◆ About this exercise
Starting at the line that holds "ResKeeps k (a5", transcribe every line to the end of the data exactly; include no other lines.

[Dataset entries]
-- ==== Sys2Proof/Laws/KeepsPorts.lean ====
section
/-! SUPPORT. What the operations of Ports.lean keep (Keeps.lean). -/
set_option linter.unusedTactic false
set_option linter.unreachableTactic false
set_option linter.unusedVariables false
namespace Sys2Proof.Machine

theorem State.putReply_keeps {k s : State} (hs : Keeps k s) (a1 a2 a3 a4) :
    Keeps k (State.putReply a1 a2 a3 a4 s) := by
  unfold State.putReply
  repeat' first
    | with_reducible assumption
    | with_reducible
      first | apply modPort_keeps | apply State.raiseVec_keeps | apply State.modLink_keeps | apply modHost_keeps
    | (lift_lets; intro st; refine Keeps.cut (x := st) ?_ ?_; (focus (unfold st; try clear st)); rotate_left; intro hst; clear_value st)
    | split

theorem State.renewLease_keeps {k s : State} (hs : Keeps k s) :
    Keeps k (State.renewLease s) := by
  unfold State.renewLease
  repeat' first
    | with_reducible assumption
    | exact id
    | with_reducible
      first | apply modLk_keeps

theorem State.logCommand_keeps {k s : State} (hs : Keeps k s) (a1 a2 a3 a4) :
    Keeps k (State.logCommand a1 a2 a3 a4 s) := by
  unfold State.logCommand
  repeat' first
    | with_reducible assumption
    | with_reducible
      first | apply State.log_keeps | apply ite_keeps

theorem State.commit_keeps {k s : State} (hs : Keeps k s) (a1 a2 a3 a4 a5 a6) :
    Keeps k (State.commit a1 a2 a3 a4 a5 a6 s) := by
  unfold State.commit
  repeat' first
    | with_reducible assumption
    | with_reducible
      first | apply State.putReply_keeps | apply State.renewLease_keeps | apply State.logCommand_keeps | apply ite_keeps

theorem State.postNow_keeps {k s : State} (hs : Keeps k s) (a1 a2 a3) :
    Keeps k (State.postNow a1 a2 a3 s) := by
  unfold State.postNow
  repeat' first
    | with_reducible assumption
    | with_reducible
      first | apply modPort_keeps | apply State.raiseVec_keeps | apply State.modLink_keeps | apply modHost_keeps
    | split

theorem State.postRecord_keeps {k s : State} (hs : Keeps k s) (a1 a2 a3) :
    Keeps k (State.postRecord a1 a2 a3 s) := by
  unfold State.postRecord
  repeat' first
    | with_reducible assumption
    | exact id
    | with_reducible
      first | apply modLk_keeps | apply State.postNow_keeps | apply ite_keeps

theorem State.postRecord?_keeps {k s : State} (hs : Keeps k s) (a1 a2 a3) :
    Keeps k (State.postRecord? a1 a2 a3 s) := by
  unfold State.postRecord?
  repeat' first
    | with_reducible assumption
    | with_reducible
      first | apply State.postRecord_keeps
    | split

theorem State.hwBusy_keeps {k s : State} (hs : Keeps k s) (a1 a2 a3) :
    Keeps k (State.hwBusy a1 a2 a3 s) := by
  unfold State.hwBusy
  repeat' first
    | with_reducible assumption
    | with_reducible
      first | apply State.putReply_keeps

theorem State.memCut_keeps {k s : State} (hs : Keeps k s) :
    Keeps k (State.memCut s) := by
  unfold State.memCut
  repeat' first
    | with_reducible assumption
    | exact id
    | intro _
    | with_reducible
      first | apply State.commit_keeps | apply modPort_keeps | apply modLk_keeps | apply ite_keeps | apply foldl_keeps

theorem State.notCommand_keeps {k s : State} (hs : Keeps k s) (a1 a2) :
    Keeps k (State.notCommand a1 a2 s) := by
  unfold State.notCommand
  repeat' first
    | with_reducible assumption
    | with_reducible
      first | apply State.putReply_keeps

theorem State.accepted_keeps {k s s1 : State} {a6 : State → State} (hs : Keeps k s) (hs1 : Keeps k s1) (ha6 : ∀ u, Keeps k u → Keeps k (a6 u)) (a2 a3 a4) :
    Keeps k (State.accepted s a2 a3 a4 s1 a6) := by
  unfold State.accepted
  repeat' first
    | with_reducible assumption
    | with_reducible
      first | apply ha6 | apply State.commit_keeps | apply modPort_keeps | apply ite_keeps

theorem resOk_keeps {k s : State} {r : Res} {p} (h : ResKeeps k r) (e : r = .ok s p) : Keeps k s := by subst e; exact h
theorem resOkPoison_keeps {k s : State} {r : Res} {p} (h : ResKeeps k r) (e : r = .okPoison s p) : Keeps k s := by subst e; exact h
theorem resPartly_keeps {k s : State} {r : Res} {n p} (h : ResKeeps k r) (e : r = .partly s n p) : Keeps k s := by subst e; exact h
theorem resWait_keeps {k s : State} {r : Res} (h : ResKeeps k r) (e : r = .wait s) : Keeps k s := by subst e; exact h
theorem resAccept_keeps {k s : State} {r : Res} (h : ResKeeps k r) (e : r = .accept s) : Keeps k s := by subst e; exact h
theorem resOkThen_keeps {k s : State} {r : Res} {f} (h : ResKeeps k r) (e : r = .okThen s f) :
    Keeps k s ∧ ∀ u, Keeps k u → Keeps k (f u) := by subst e; exact h
theorem resAcceptThen_keeps {k s : State} {r : Res} {f} (h : ResKeeps k r) (e : r = .acceptThen s f) :
    Keeps k s ∧ ∀ u, Keeps k u → Keeps k (f u) := by subst e; exact h

theorem State.serve_judged {k s : State} {body : State → Res} {r : Req} {own : Own} {lenOk : Bool}
    (hb : ∀ u : State, Keeps k u → u.judgeReq r own lenOk = none → ResKeeps k (body u)) (hs : Keeps k s)
    (opcode refused) : Keeps k (State.serve r opcode own lenOk refused body s) := by
  unfold State.serve
  split
  · exact State.hwBusy_keeps hs _ _ _
  · have hm := State.memCut_keeps hs
    dsimp only
    split
    · exact State.notCommand_keeps hm _ _
    · split
      · exact State.commit_keeps hm _ _ _ _ _ _
      · split
        · exact State.commit_keeps hm _ _ _ _ _ _
        · rename_i hj
          have hr := hb _ hm hj
          split <;> rename_i e
          · exact State.commit_keeps (resOk_keeps hr e) _ _ _ _ _ _
          · exact State.commit_keeps (resOkPoison_keeps hr e) _ _ _ _ _ _
          · exact (resOkThen_keeps hr e).2 _ (State.commit_keeps (resOkThen_keeps hr e).1 _ _ _ _ _ _)
          · exact State.accepted_keeps hm (resAccept_keeps hr e) (fun _ h => h) _ _ _
          · exact State.accepted_keeps hm (resAcceptThen_keeps hr e).1 (resAcceptThen_keeps hr e).2 _ _ _
          · exact State.commit_keeps hm _ _ _ _ _ _
          · exact State.commit_keeps (resPartly_keeps hr e) _ _ _ _ _ _
          · exact resWait_keeps hr e

theorem State.serve_keeps {k s : State} {body : State → Res} (hb : ∀ u, Keeps k u → ResKeeps k (body u)) (hs : Keeps k s)
    (r opcode own lenOk refused) : Keeps k (State.serve r opcode own lenOk refused body s) :=
  State.serve_judged (fun u hu _ => hb u hu) hs opcode refused

theorem State.serveCmd_keeps {k s : State} {a5 : State → Res} (ha5 : ∀ u, Keeps k u → ResKeeps k (a5 u)) (hs : Keeps k s) (a1 a2 a3 a4) :
    Keeps k (State.serveCmd a1 a2 a3 a4 a5 s) := by
  unfold State.serveCmd
  repeat' first
    | with_reducible assumption
    | with_reducible
      first | apply ha5 | apply ok_keeps | apply State.serve_keeps

theorem State.setOwner_keeps {k s : State} (hs : Keeps k s) (a1 a2) (h4 : a1 ≤ 4) : Keeps k (State.setOwner a1 a2 s) := by
  unfold State.setOwner
  refine ite_keeps hs (State.log_keeps (modLk_keeps hs _ fun hl => ⟨hl.1, ?_⟩) _ _ _ _ _ _)
  simp only [BitVec.toNat_ofNat]; omega


theorem State.expireLease_keeps {k s : State} (hs : Keeps k s) :
    Keeps k (State.expireLease s) := by
  unfold State.expireLease
  repeat' first
    | with_reducible assumption
    | exact id
    | with_reducible
      first | apply modLk_keeps | apply State.setOwner_keeps | apply ite_keeps
    | exact Nat.zero_le _

end Sys2Proof.Machine
end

◆ Completed exercise
theorem State.serveCmd_keeps {k s : State} {a5 : State → Res} (ha5 : ∀ u, Keeps k u → ResKeeps k (a5 u)) (hs : Keeps k s) (a1 a2 a3 a4) :
    Keeps k (State.serveCmd a1 a2 a3 a4 a5 s) := by
  unfold State.serveCmd
  repeat' first
    | with_reducible assumption
    | with_reducible
      first | apply ha5 | apply ok_keeps | apply State.serve_keeps

theorem State.setOwner_keeps {k s : State} (hs : Keeps k s) (a1 a2) (h4 : a1 ≤ 4) : Keeps k (State.setOwner a1 a2 s) := by
  unfold State.setOwner
  refine ite_keeps hs (State.log_keeps (modLk_keeps hs _ fun hl => ⟨hl.1, ?_⟩) _ _ _ _ _ _)
  simp only [BitVec.toNat_ofNat]; omega


theorem State.expireLease_keeps {k s : State} (hs : Keeps k s) :
    Keeps k (State.expireLease s) := by
  unfold State.expireLease
  repeat' first
    | with_reducible assumption
    | exact id
    | with_reducible
      first | apply modLk_keeps | apply State.setOwner_keeps | apply ite_keeps
    | exact Nat.zero_le _

end Sys2Proof.Machine
end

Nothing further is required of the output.